La Germania depressa cerca il rilancio con la Nazionale
Quanta differenza con il 2006 quando un Paese ospitale e in crescita economica ospitò il Mondiale (che noi gli rovinammo). Adesso la Germania langue e solo il 4% dei tedeschi ha fiducia in un buon risultato
Quando andai a trovare Joachim Fest, alla vigilia dell’introduzione dell’euro, il grande storico tedesco mi spiegò perché l’addio al marco fosse così doloroso per i suoi connazionali: «Vede, il marco insieme al calcio è parte dell’identità nazionale della nuova Germania, che ha avuto tre padri fondatori: Konrad Adenauer, Ludwig Erhard e Fritz Walter». Ebbi un attimo di smarrimento: i primi due li conoscevo, il terzo nome non mi diceva nulla. Con un sorriso paziente, Fest mi disse che era il mitico capitano della Nazionale che vinse i Mondiali del 1954 a Berna: «Fu la prima volta che dopo il nazismo, i tedeschi poterono dire “Wir sind wieder Wer”, siamo di nuovo qualcuno».
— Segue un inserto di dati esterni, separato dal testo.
/-- CKPT_WRITE, CKPT_DATA, CKPT_ACK and CKPT_TIMEOUT (R332–R334): a checkpoint that fits goes out once and waits for
every destination; one too large for the buddy's slot fails with E_CKPT_SPACE; one whose source is uncorrectable is not
begun (log entry 125); the last acknowledgement completes it and ends the hold; any other changes nothing; the limit
ends it with E_CKPT_PEER and counts the failure. Data of a source this device keeps no slot for changes nothing; a
header begins its slot, and the committed one is acknowledged. -/
def Obligations.CheckpointsToTheBuddy : Prop :=
  ∀ s : State, s.awake = true →
    let k := s.ckpt
    (∀ objs reads, s.footing.train.enable = true → Completes (.ckptWrite objs reads) s fun t =>
      let r := s.ckptBody objs reads
      let failed (code : Code) : Prop := t.ckpt = { r.1.ckpt with lastCode := code, sending := r.1.turn.step }
        ∧ (t.stat ckptFail).toNat = min ((r.1.stat ckptFail).toNat + 1) 0xFFFFFFFF
      ((s.ckptDests = [] ∨ s.system.spare = true ∨ s.turn.step ≤ k.sending ∨ 2 ≤ k.state ∨ objs.any s.heldObj = true) → t = s)
      ∧ (s.ckptDests ≠ [] → s.system.spare = false → k.sending < s.turn.step → k.state < 2 → objs.any s.heldObj = false →
        (r.2 = none → failed eStepAbort ∧ t = { r.1 with ckpt := t.ckpt, live := t.live })
        ∧ (∀ body, r.2 = some body →
          let img := r.1.ckptImage body 1
          (r.1.ckptTooBig img.2 = true → failed eCkptSpace ∧ t.rel.degraded.getLsbD 8 = true)
          ∧ (r.1.ckptTooBig img.2 = false → ∀ d, s.ckptDests = [d] → t = { r.1.sendSlot d.1 d.2
              (State.ckptMessages img.1 img.2 (r.1.ckptImage body 2).1) with ckpt := t.ckpt })
          ∧ (r.1.ckptTooBig img.2 = false → t.ckpt = { r.1.ckpt with
            state := 3, sending := r.1.turn.step, sendTick := r.1.tb.up, awaiting := s.ckptDests.map (·.1) })
          ∧ t = { r.1 with ckpt := t.ckpt, ports := t.ports, mgmt := t.mgmt, rel := t.rel, pins := t.pins, live := t.live
                           out := t.out })))
    ∧ (∀ source offset data, s.writingSlot source = none → s.fetchingFrom ≠ some source →
      (offset ≠ 0 ∨ fieldLE data 0 4 ≠ State.ckptMagic) → exec (.ckptData source offset data) s = .next s)
    ∧ (∀ source offset data i, s.writingSlot source = some i → (offset ≠ 0 ∨ fieldLE data 0 4 ≠ State.ckptMagic) →
      (32 ≤ i ∨ offset + data.length / 64 ≤ s.slotSectors) →
      exec (.ckptData source offset data) s = .next (s.writeSlotData i offset data))
    ∧ (∀ source data i, s.fetchingFrom ≠ some source → fieldLE data 0 4 = State.ckptMagic →
      s.slotFor source (fieldLE data 8 8) = some i → data.length / 64 ≤ s.slotSectors →
      Completes (.ckptData source 0 data) s fun t =>
        let begun : CkptSlot := { state := fieldLE data 6 1, step := fieldLE data 8 8, source := source }
        (fieldLE data 6 1 = 1 → t = (s.setSlot i begun).writeSlotData i 0 data ∧ t.slot i = begun)
        ∧ (fieldLE data 6 1 = 2 → t = ((s.setSlot i { begun with data := (s.slot i).data }).writeSlotData i 0 data).sendVia
            none 0 source { typ := 0x21, arg := fieldLE data 8 8 % 2 ^ 32 } [] ∧ (t.slot i).state = 2)
        ∧ (∀ j, j ≠ i → t.slot j = s.slot j))
    ∧ (∀ source low, Completes (.ckptAck source low) s fun t =>
      ((k.state ≠ 3 ∨ k.awaiting.contains source = false ∨ low ≠ BitVec.ofNat 32 k.sending) → t = s)
      ∧ (k.state = 3 → k.awaiting.contains source = true → low = BitVec.ofNat 32 k.sending →
        (k.awaiting.erase source ≠ [] → t = { s with ckpt := { k with awaiting := k.awaiting.erase source } })
        ∧ (k.awaiting.erase source = [] → t = { s with ckpt := t.ckpt, live := t.live }
          ∧ t.ckpt = { k with state := 1, awaiting := [], sent := k.sending, lastCode := sOk, holding := false, peerFails := 0 }
          ∧ (t.stat ckptWrites).toNat = min ((s.stat ckptWrites).toNat + 1) 0xFFFFFFFF)))
    ∧ Completes .ckptTimeout s fun t =>
      ((k.state < 2 ∨ s.tb.up < k.sendTick + s.footing.train.ckptTimeout) → t = s)
      ∧ ((k.state = 2 ∨ k.state = 3) → k.sendTick + s.footing.train.ckptTimeout ≤ s.tb.up →
        t = { s with ckpt := t.ckpt, mgmt := t.mgmt, live := t.live, out := t.out }
        ∧ t.ckpt = { k with state := 1, awaiting := [], lastCode := eCkptPeer, peerFails := k.peerFails + 1 }
        ∧ (t.stat ckptFail).toNat = min ((s.stat ckptFail).toNat + 1) 0xFFFFFFFF ∧ t.mgmt.alarm.getLsbD 4 = true)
Quanta differenza dal 2006
I campionati europei iniziati ieri rinnovano la storia d’amore di un intero Paese con il «beautiful game», esperienza totale, portatrice d’identità e coesione sociale. Quasi 25 mila club, 7 milioni di associati, cioè l’8% della popolazione tedesca, il calcio in Germania è espressione dell’Heimat, la piccola patria, spazio apolitico e familiare, culla della cultura popolare.
Perfino nell’era dei nuovi padroni supermiliardari, che comprano e vendono squadre in Paesi che non conoscono e non capiscono, solo in nome delle plusvalenze, la Germania è un’altra cosa: qui, infatti, la regola del 50+1% impedisce ancora che un paperone o un fondo possano acquistare la maggioranza di un club tedesco, bene collettivo che per legge deve rimanere nelle mani dei tifosi. Sognano un’altra «favola estiva» come quella del 2006, i tedeschi, quando noi gli rovinammo la festa nella magica notte di Dortmund, ma in compenso offrirono al mondo il volto amico di un Paese aperto e ospitale.
Quanta differenza da allora, quando la Germania, guidata da Angela Merkel, prima tifosa della Mannschaft, iniziava il quindicennio della «crescita insolente», del sistema economico capace di resistere a ogni choc, mentre il resto d’Europa sprofondava nella crisi finanziaria. Certo, c’era il «piccolo segreto sporco» e noto a tutti delle tre esternalizzazioni: il gas russo a buon mercato, il mercato cinese dove esportare e la difesa a carico degli americani. Ma la Germania guardava con fiducia al futuro.
La Germania ci crede poco
Oggi, il Paese langue, segnato da decrescita, invecchiamento, erosione delle industrie tradizionali, inflazione, assenza ottimismo imprenditoriale. Le elezioni europee certificano una Germania lacerata tra Est e Ovest a 34 anni dalla riunificazione, con le regioni dell’ex Ddr dominate dall’estrema destra xenofoba e ultranazionalista. Le deludenti imprese della Nazionale dopo la vittoria ai Mondiali del 2014 sembrano aver rispecchiato e accompagnato questo declino. Nonostante le buone prestazioni degli ultimi mesi, sotto la guida di Julian Nagelsmann, solo il 4% dei tedeschi scommette su una vittoria agli Europei. L’unico forse a crederci veramente è Olaf Scholz, ma è la speranza della disperazione di un cancelliere che ha toccato il fondo della popolarità e spera in un improbabile rilancio. Perché nel calcio come in politica, la sorpresa può sempre accadere. Tanto più in Germania.